- What you should do
Below are some records. Print exactly the lines between the one holding "def State.banksMove (s" and the one holding "holds the W[k][n]", inclusive, and nothing else.

(Stored data entries)
::::
/-- The Ledge a chain needs fits: a column vector within the Ledge, and a slot image within its slot (R140). -/
def State.chainRoomOk (s : State) (c : Fin 36) (stages : List Stage) (rows cols : Nat) : Bool :=
  stages.all (fun g =>
    (!(g.vecWrite && g.axis) || inLedge g.addr (4 * cols)) &&
    (!g.isStat || (match s.slotAt c g.slot with
     | some (_, n) => slotBytes g.chunksTotal (ceilDiv rows 64 * 64) ≤ n
     | none => true)))

/-- The vectors and filters a chain names lie inside the Ledge (R95, check 4). -/
def chainAddrOk (stages : List Stage) (rows cols : Nat) : Bool :=
  stages.all (fun g =>
    let pf := (Fmt.ofCode g.pfmt).getD .fp32
    (!g.readsB 4 || inLedge g.addr (pf.rowBytes cols)) && (!g.readsB 5 || inLedge g.addr (pf.rowBytes rows)) &&
    (!g.isConv || inLedge g.addr (pf.rowBytes (g.taps * cols * g.group))) &&
    (!(g.vecWrite && !g.axis) || inLedge g.addr (4 * rows)))

/-- A 4-bit vector or filter that a chain reads has an even planned count along its innermost axis: the columns, the rows, or the
members of a filter's group (R40, R141). -/
def chainEvenOk (stages : List Stage) (rows cols : Nat) : Bool :=
  stages.all (fun g => !((Fmt.ofCode g.pfmt).getD .fp32).packed ||
    ((!g.readsB 4 || cols % 2 = 0) && (!g.readsB 5 || rows % 2 = 0) && (!g.isConv || g.group % 2 = 0)))

/-- A grouped convolution's column count is a multiple of its group (R141). -/
def chainColsOk (stages : List Stage) (cols : Nat) : Bool := stages.all (fun g => !g.isConv || cols % g.group = 0)

/-- Part of a row of n elements at a Ledge offset, from element `first` on, holds an uncorrectable word: its element bytes,
or the E8M0 scales of its blocks (R40, R239). -/
def State.rowPartBad (s : State) (c : Fin 36) (f : Fmt) (off n first count : Nat) : Bool :=
  (s.badIn (ledgeAt c (off + first * f.width / 8)) (ceilDiv (count * f.width) 8)).isSome ||
  (f == .e2m1 && (s.badIn (ledgeAt c (off + ceilDiv (n * f.width) 8 + first / 32)) (ceilDiv count 32)).isSome)

/-- Tile (a, b) of a chain meets an uncorrectable word in a vector, a filter or a slot it reads (R239). -/
def State.chainTileBad (s : State) (c : Fin 36) (stages : List Stage) (rows cols a b : Nat) : Bool :=
  stages.any (fun g =>
    let part (len first n : Nat) : Bool := s.rowPartBad c ((Fmt.ofCode g.pfmt).getD .fp32) g.addr len first n
    (g.readsB 4 && part cols (64 * b) (min 64 (cols - 64 * b))) ||
    (g.readsB 5 && part rows (64 * a) (min 64 (rows - 64 * a))) ||
    (g.isConv && part (g.taps * cols * g.group) 0 (g.taps * cols * g.group)) ||
    (g.isNorm && (match s.slotAt c g.slot with
      | some (o, _) =>
        let (_, chunks, r) := s.slotHeader c o
        (s.badIn (ledgeAt c o) 64).isSome || (List.range chunks).any (fun q =>
          (s.badIn (ledgeAt c (o + 64 + 8 * (q * r + 64 * a))) (8 * min 64 (rows - 64 * a))).isSome)
      | none => false)))

/-- The words of a chain entry hold an uncorrectable error (R239). -/
def State.chainEntryBad (s : State) (c : Fin 36) (i : Nat) : Bool :=
  i ≠ 0 && s.chainInside c i && (s.badIn (ledgeAt c (s.chainOff c i)) 128).isSome

/-- A slot that a NORM stage reads is filled for enough rows, and in a prologue for enough columns (R139). -/
def State.slotFilled (s : State) (c : Fin 36) (stages : List Stage) (rows minCols : Nat) : Bool :=
  stages.all (fun g =>
    !g.isNorm ||
    (match s.slotAt c g.slot with
     | some (o, _) =>
       let (st, chunks, r) := s.slotHeader c o
       st == 1 && rows ≤ r && minCols ≤ 64 * chunks
     | none => false))

end Sys2Proof.Machine
end

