/-- The load of a WLOAD may begin: no product of the holder holds both banks of the array, none of its queue is to enter before it, and
the bank is EMPTY, is being released, or holds an unused READY block, which it replaces; or it holds the last block of a product that has
just ended on the array, and is freed (R60, R61, R83). -/
def State.loadMayBegin (s : State) (c : Fin 36) (q seq : Nat) (x : Wl) (ended : Option Nat) : Bool :=
  let k := s.core c
  let on : List Flight := match k.holder with
    | some h => (k.queue h).flights.filter (fun f => f.onArray x.array && 0 < f.visited)
    | none => []
  let st := ((k.arr x.array).bank x.bank).state
  on.all (fun f => f.blocks.length ≤ f.visited) &&
  !(((s.queue c q).flights.takeWhile (·.seq ≠ seq)).any (fun f => f.onArray x.array && f.visited == 0)) &&
  (st == .empty || st == .ready || st == .releasing || (st == .active && ended == some x.array && on.isEmpty))

/-- Begins the load of a WLOAD: the bank is LOADING with the snapshot taken now (R60, R61). -/
def State.beginLoad (s : State) (c : Fin 36) (x : Wl) : State :=
  let k := s.core c
  s.setCore c (k.setArr x.array ((k.arr x.array).setBank x.bank
    { state := .loading, tag := some x.tag, bytes := s.blockAt c x.tag }))

/-- A WLOAD whose load begins, with the block it replaces noted. -/
def State.loadBegun (s : State) (c : Fin 36) (f : Flight) : Flight :=
  let x := Wl.of f.ins
  { f with loading := true, old := { f.old with taken := true, bank := some (((s.core c).arr x.array).bank x.bank) } }

/-- WLOAD (R83): the load begins when the bank is free, and completes at WEIGHT_LOAD_DONE. -/
def execWload (c : Fin 36) (q : Fin 8) (s : State) : Host.Outcome State Fault Refusal :=
  .next (s.awake fun s => s.row c q (fun i => i.opcode == opWload) fun s i =>
    let x := Wl.of i
    let t : Touch := { rd := [(ledgeAt c x.wt, blockBytes x.fa x.fw)] }
    let st := s.wlCheck i
    if st ≠ .ok then s.issueFailed c q i st false
    else if !(s.queue c q).free t then s
    else
      let f := started i t false
      if s.loadMayBegin c q (s.queue c q).seq x none then (s.beginLoad c x).issue c q (s.loadBegun c f) (i.pc + 32)
      else s.issue c q f (i.pc + 32))

/-- Begins the loads that waited for an array's banks, when a product on an array or a load has ended, or a product's last block has
swapped in (R83). -/
def State.beginWaiting (s : State) (c : Fin 36) (ended : Option Nat) : State :=
  (List.range 8).foldl (fun (s : State) q =>
    match (s.queue c q).flights.find? (fun f => f.ins.opcode == opWload && !f.done && !f.loading) with
    | none => s
    | some f =>
      if s.loadMayBegin c q f.seq (Wl.of f.ins) ended then (s.beginLoad c (Wl.of f.ins)).setFlight c q (s.loadBegun c f)
      else s) s

/-- What waits for the banks of an array goes on: the loads, then the products that enter (R60, R83, R92). -/
def State.banksMove (s : State) (c : Fin 36) (ended : Option Nat) : State :=
  [0, 1].foldl (fun (s : State) n => (List.range 8).foldl (fun (s : State) q => s.enterNext c q n) s) (s.beginWaiting c ended)

/-- MATMUL (R82): the checks of R95 in order, then the product. A product whose bank is still loading, or that
something in flight holds back, does not start yet (R61, R88). -/
def execMatmul (c : Fin 36) (q : Fin 8) (s : State) : Host.Outcome State Fault Refusal :=
  .next (s.awake fun s => s.row c q (fun i => i.opcode == opMatmul) fun s i =>
    let x := Mm.of i
    let t := s.mmTouch c q i
    if !(s.queue c q).free t || (s.core c).mmBankWait x then s
    else
      let st := s.mmCheck c q i
      if st ≠ .ok then
        let h := s.chain c x.chainId
        let slotMissing := st == .eState &&
          !(s.slotFilled c (drainStages h) (s.extent c q i 1 x.m) 0 &&
            s.slotFilled c (if h.proChain = 0 then [] else (s.chain c h.proChain).stages) (s.extent c q i 1 x.m)
              (s.extent c q i 3 x.k))
        (if slotMissing then s.event (.vector c) 1 else s).issueFailed c q i st false
      else if s.lenZero c q i then ((s.issue c q (started i {} true) (i.pc + 32)).drainQueue c q).settled
      else
        let h := s.chain c x.chainId
        let m := s.extent c q i 1 x.m
        let n := s.extent c q i 2 x.n
        let k := s.extent c q i 3 x.k
        let f := s.withSr c q { started i t false with
          m := m, n := n, k := k, units := s.mmLive c q x, blocks := x.tags m n k,
          chainW := s.chainWords c x.chainId, proW := s.chainWords c h.proChain }
        let (s, f) := s.mmStart c q f
        let s := (s.issue c q f (i.pc + 32)).enterNext c q x.array
        if f.gated then s.settled else s)

/-- The cube that holds a byte of a weight block of a format with kk K rows, as stored or transposed: cube (i, j) holds the W[k][n]
with k in the i-th sixteenth of the rows and n / 4 = j (R58, R82). The scale bytes of E2M1 stand in a bank of their own, each for itself. -/
def cubeOf (w : Fmt) (kk : Nat) (transposed : Bool) (b : Nat) : Nat :=
  let els := kk * 64 * w.width / 8
  if els ≤ b then 256 + (b - els)
  else
    let e := b * 8 / w.width
    let k := if transposed then e % kk else e / 64
    let n := if transposed then e / kk else e % 64
    k / (kk / 16) * 16 + n / 4

/-- A bank's bytes after a load during which the source may have been written: each cube's bytes are wholly those of
the start or wholly those of the end, and nothing says which (R61). -/
def mixCubes (ix : Nat) (w : Fmt) (kk : Nat) (transposed : Bool) (old new : List Byte) : List Byte :=
  if old = new then old
  else (old.zip new).zipIdx.map (fun ((o, n), b) => if Config.freeBit ix (cubeOf w kk transposed b) then o else n)

/-- WEIGHT_LOAD_DONE (R60, R83): the bank is READY and the WLOAD completes; an uncorrectable source word ends it with
E_MEM_UNCORR and the bank EMPTY. The feeder has lost some cycles at the Ledge port (R64). -/
def execWeightLoadDone (c : Fin 36) (a b : Fin 2) (s : State) : Host.Outcome State Fault Refusal :=
  .next (s.awake fun s => match (if s.coreMoves c then s.loaderOf c a b else none) with
    | none => s
    | some (q, f) =>
      let x := Wl.of f.ins
      let k := s.core c
      let bank := (k.arr a).bank b
      let bad := (s.badIn (ledgeAt c x.wt) (blockBytes x.fa x.fw)).isSome
      let bank := if bad then {} else
        { bank with state := .ready
                    bytes := mixCubes s.freeIx x.fw (blockK x.fa x.fw) x.transposed bank.bytes (s.blockAt c x.tag) }
      let s := s.setCore c (k.setArr a ((k.arr a).setBank b bank))
      let s := { s with freeIx := s.freeIx + 1 }.bumpFree (.array c) .aLedgeStallCycles a
      let s := s.setFlight c q { f with
        done := true, status := if f.status ≠ .ok then f.status else if bad then .eMemUncorr else .ok }
      ((s.banksMove c none).drainQueue c q).settled)

/-- ARRIVAL_GATE_OPEN (R136): the groups of a gated product that its semaphore now lets in enter; with the last of
them the product runs. -/
def execArrivalGateOpen (c : Fin 36) (q : Fin 8) (s : State) : Host.Outcome State Fault Refusal :=
  .next (s.awake fun s => match (s.queue c q).flights.find? (fun f => s.coreMoves c && f.gated && !f.done && f.status == .ok) with
    | none => s
    | some f =>
      let groups := s.gateOpen c q f
      if groups ≤ f.groups then s
      else
        let s := s.bumpFree (.vector c) .arrivalWaitCycles 0
        let (s, g) := s.mmStart c q f
        (s.setFlight c q g).enterNext c q g.arr)

end Sys2Proof.Machine
end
::::
- Answer section
def State.banksMove (s : State) (c : Fin 36) (ended : Option Nat) : State :=
  [0, 1].foldl (fun (s : State) n => (List.range 8).foldl (fun (s : State) q => s.enterNext c q n) s) (s.beginWaiting c ended)

/-- MATMUL (R82): the checks of R95 in order, then the product. A product whose bank is still loading, or that
something in flight holds back, does not start yet (R61, R88). -/
def execMatmul (c : Fin 36) (q : Fin 8) (s : State) : Host.Outcome State Fault Refusal :=
  .next (s.awake fun s => s.row c q (fun i => i.opcode == opMatmul) fun s i =>
    let x := Mm.of i
    let t := s.mmTouch c q i
    if !(s.queue c q).free t || (s.core c).mmBankWait x then s
    else
      let st := s.mmCheck c q i
      if st ≠ .ok then
        let h := s.chain c x.chainId
        let slotMissing := st == .eState &&
          !(s.slotFilled c (drainStages h) (s.extent c q i 1 x.m) 0 &&
            s.slotFilled c (if h.proChain = 0 then [] else (s.chain c h.proChain).stages) (s.extent c q i 1 x.m)
              (s.extent c q i 3 x.k))
        (if slotMissing then s.event (.vector c) 1 else s).issueFailed c q i st false
      else if s.lenZero c q i then ((s.issue c q (started i {} true) (i.pc + 32)).drainQueue c q).settled
      else
        let h := s.chain c x.chainId
        let m := s.extent c q i 1 x.m
        let n := s.extent c q i 2 x.n
        let k := s.extent c q i 3 x.k
        let f := s.withSr c q { started i t false with
          m := m, n := n, k := k, units := s.mmLive c q x, blocks := x.tags m n k,
          chainW := s.chainWords c x.chainId, proW := s.chainWords c h.proChain }
        let (s, f) := s.mmStart c q f
        let s := (s.issue c q f (i.pc + 32)).enterNext c q x.array
        if f.gated then s.settled else s)

/-- The cube that holds a byte of a weight block of a format with kk K rows, as stored or transposed: cube (i, j) holds the W[k][n]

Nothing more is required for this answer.